Collected data entries:
========

-- ==== Sys2Proof/Laws/Invariant.lean ====
section
/-! SUPPORT. The parts of the invariant under each named operation. -/

namespace Sys2Proof.Machine

/-! ### Banks -/

/-- Zeroing a bank that lists pixels below n only leaves it just zeroed. -/
theorem Bank.zero_drawn {b : Bank} {m n : Nat} (h : b.Drawn m) (hm : m ≤ n) : (b.zero n).Drawn n := by
  refine ⟨by simp [Bank.zero, h.1]; omega, ?_⟩
  intro c hc
  have := mem_cellsFrom.mp hc
  exact absurd (h.2 c this.1).1 (by omega)

/-- Writing a palette word below n keeps a drawn bank drawn. -/
theorem Bank.write_drawn {b : Bank} {n a : Nat} {v : Word} (h : b.Drawn n) (ha : a < n) (hv : PaletteWord v) :
    (b.write a v).Drawn n := by
  unfold Bank.write
  split
  · exact ⟨h.1, fun c hc => h.2 c (mem_cellsErase.mp hc).1⟩
  · refine ⟨h.1, fun c hc => ?_⟩
    rcases mem_cellsPut hc with rfl | hc
    · exact ⟨ha, hv⟩
    · exact h.2 c hc

/-! ### Drawing -/

/-- A plot keeps the memories' invariant. -/
theorem plot_memInv {s : State} (h : s.MemInv) (x y c : Int) : (plot x y c s).MemInv := by
  obtain ⟨hw, h0, h1, ht⟩ := h
  have heq := plot_eq x y c s
  have hwd : (plot x y c s).width = s.width := by rw [heq]; rfl
  have hht : (plot x y c s).height = s.height := by rw [heq]; rfl
  have hp : (plot x y c s).params = s.params := by rw [heq]
  refine ⟨plot_wf hw x y c, ?_, ?_, by rw [plot_tex, hp]; exact ht⟩
  all_goals
    rw [hwd, hht]
    unfold plot
    split
    · rename_i hb
      rw [Bool.and_eq_true] at hb
      have ha := pixelAddr_lt hb.1
      have hv : PaletteWord (decodeWord c) := ⟨c, by simpa [skipCode_eq] using hb.2, rfl⟩
      unfold State.writePixel Memory.setBank
      cases s.back
      all_goals first | exact h0 | exact h1 | exact Bank.write_drawn h0 ha hv | exact Bank.write_drawn h1 ha hv
    · assumption

/-- A texture draw keeps the memories' invariant. -/
theorem drawTexture_memInv {s : State} (h : s.MemInv) (xoff yoff : Int) : (drawTexture xoff yoff s).MemInv :=
  drawTexture_keeps State.MemInv (fun x y c _ ht => plot_memInv ht x y c) xoff yoff s h

/-- A bank swap keeps the memories' invariant. -/
theorem swapBanks_memInv {s : State} (h : s.MemInv) : (swapBanks s).MemInv := by
  have hw := swapBanks_wf h.1
  obtain ⟨_, h0, h1, ht⟩ := h
  refine ⟨hw, ?_, ?_, ?_⟩ <;> rw [swapBanks_eq]
  · cases hs : s.frontSel
    · exact Bank.zero_drawn h0 le_rfl
    · exact h0
  · cases hs : s.frontSel
    · exact h1
    · exact Bank.zero_drawn h1 le_rfl
  · simpa using ht

/-- A configuration of an unconfigured block establishes the memories' invariant for the new size. -/
theorem configure_memInv {s : State} (h : s.MemInv) (hz : s.width * s.height = 0) {w ht : Nat} (hw : w < 2 ^ 32)
    (hh : ht < 2 ^ 32) : (configure w ht s).MemInv := by
  have hwf := configure_wf h.1 w ht
  obtain ⟨_, h0, h1, hx⟩ := h
  have e1 : (configure w ht s).width = w := by
    rw [configure_eq]; simp only [State.width, ofU32, BitVec.toNat_ofNat]; exact Nat.mod_eq_of_lt hw
  have e2 : (configure w ht s).height = ht := by
    rw [configure_eq]; simp only [State.height, ofU32, BitVec.toNat_ofNat]; exact Nat.mod_eq_of_lt hh
  refine ⟨hwf, ?_, ?_, ?_⟩
  · rw [e1, e2, configure_eq]; exact Bank.zero_drawn h0 (by omega)
  · rw [e1, e2, configure_eq]; exact Bank.zero_drawn h1 (by omega)
  · rw [configure_eq]; exact hx

/-- A texture load within TEX_CAP keeps the memories' invariant. -/
theorem loadTexture_memInv {s : State} (h : s.MemInv) (r : Rom) {c : RomHit} (hc : c.p ≤ s.params.texCap) :
    (loadTexture r c s).MemInv := by
  have hw := loadTexture_wf h.1 r c
  have hm := mem_loadTexture_tex r c s
  have e := loadTexture_eq r c s
  obtain ⟨_, h0, h1, ht⟩ := h
  refine ⟨hw, ?_, ?_, ?_⟩
  · rw [e]; exact h0
  · rw [e]; exact h1
  · intro d hd
    have hp : (loadTexture r c s).params = s.params := by rw [e]
    rw [hp]
    rcases hm d hd with h | h
    · omega
    · exact ht d h

/-! ### The ROM decoder -/

/-- A turn of the ROM decoder keeps its registers within their widths. -/
theorem RomFsm.tick_fits {f : RomFsm} (h : f.Fits) (r : Rom) (texCap : Nat) (name : Word) :
    (f.tick r texCap name).Fits := by
  obtain ⟨hn, hi, hin, ho, hp, hw, hh, hk, hk0⟩ := h
  have r4 : ∀ a, r.read a 4 < 2 ^ 32 := fun a => by have := r.read_lt a 4; omega
  unfold RomFsm.tick
  cases hph : f.phase <;> simp only [hph, RomPhase.inRecord] at hin hk0 ⊢
  case idle => exact ⟨hn, hi, by simp [RomPhase.inRecord], ho, hp, hw, hh, hk, fun _ _ => by simp_all⟩
  case opening =>
    split <;> exact ⟨hn, hi, by simp [RomPhase.inRecord], ho, hp, hw, hh, hk, fun _ _ => by simp_all⟩
  case magic =>
    (repeat' split) <;> exact ⟨hn, hi, by simp [RomPhase.inRecord], ho, hp, hw, hh, hk, fun _ _ => by simp_all⟩
  case count =>
    split
    · exact ⟨hn, hi, by simp [RomPhase.inRecord], ho, hp, hw, hh, hk, fun _ _ => by simp_all⟩
    · have hb : (r.byte 4).toNat < 256 := (r.byte 4).isLt
      refine ⟨by dsimp only; omega, by dsimp only; omega, ?_, by dsimp only; omega, hp, hw, hh, hk, fun _ _ => by simp_all⟩
      dsimp only
      split
      · intro _; assumption
      · simp [RomPhase.inRecord]
  case hdr =>
    split
    · exact ⟨hn, hi, fun _ => hin trivial, ho, r4 _, r4 _, r4 _, by dsimp only; simp_all, fun _ _ => by simp_all⟩
    · exact ⟨hn, hi, by simp [RomPhase.inRecord], ho, hp, hw, hh, hk, fun _ _ => by simp_all⟩
  case matching =>
    exact ⟨hn, hi, fun _ => hin trivial, ho, hp, hw, hh, hk, fun _ _ => by simp_all⟩
  case skip =>
    have := hin trivial
    refine ⟨hn, by dsimp only; omega, ?_, by dsimp only; omega, hp, hw, hh, hk, fun _ _ => by simp_all⟩
    dsimp only
    split
    · intro _; assumption
    · simp [RomPhase.inRecord]
  case check =>
    split
    · exact ⟨hn, hi, by simp [RomPhase.inRecord], ho, hp, hw, hh, by dsimp only; omega, fun h => absurd rfl h⟩
    · exact ⟨hn, hi, by simp [RomPhase.inRecord], ho, hp, hw, hh, hk, fun _ _ => by simp_all⟩
  case copy =>
    split
    · exact ⟨hn, hi, by simp [RomPhase.inRecord], ho, hp, hw, hh, by dsimp only; omega, fun h => absurd rfl h⟩
    · exact ⟨hn, hi, by simp [RomPhase.inRecord], ho, hp, hw, hh, hk, fun _ h => absurd rfl h⟩
  case ok => exact ⟨hn, hi, by simp [RomPhase.inRecord, hph], ho, hp, hw, hh, hk, fun _ h => absurd hph h⟩
  case fail e =>
    exact ⟨hn, hi, by simp [RomPhase.inRecord, hph], ho, hp, hw, hh, hk, fun _ _ => by simp_all⟩

/-- The resting decoder fits. -/
theorem RomFsm.idle_fits : RomFsm.idle.Fits := by simp [RomFsm.Fits, RomFsm.idle, RomPhase.inRecord]

end Sys2Proof.Machine
end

========

# [Description of the task]
Go through the lines above. Select every one that has the string "RomFsm".

# [Result for this task]
theorem RomFsm.tick_fits {f : RomFsm} (h : f.Fits) (r : Rom) (texCap : Nat) (name : Word) :
  unfold RomFsm.tick
theorem RomFsm.idle_fits : RomFsm.idle.Fits := by simp [RomFsm.Fits, RomFsm.idle, RomPhase.inRecord]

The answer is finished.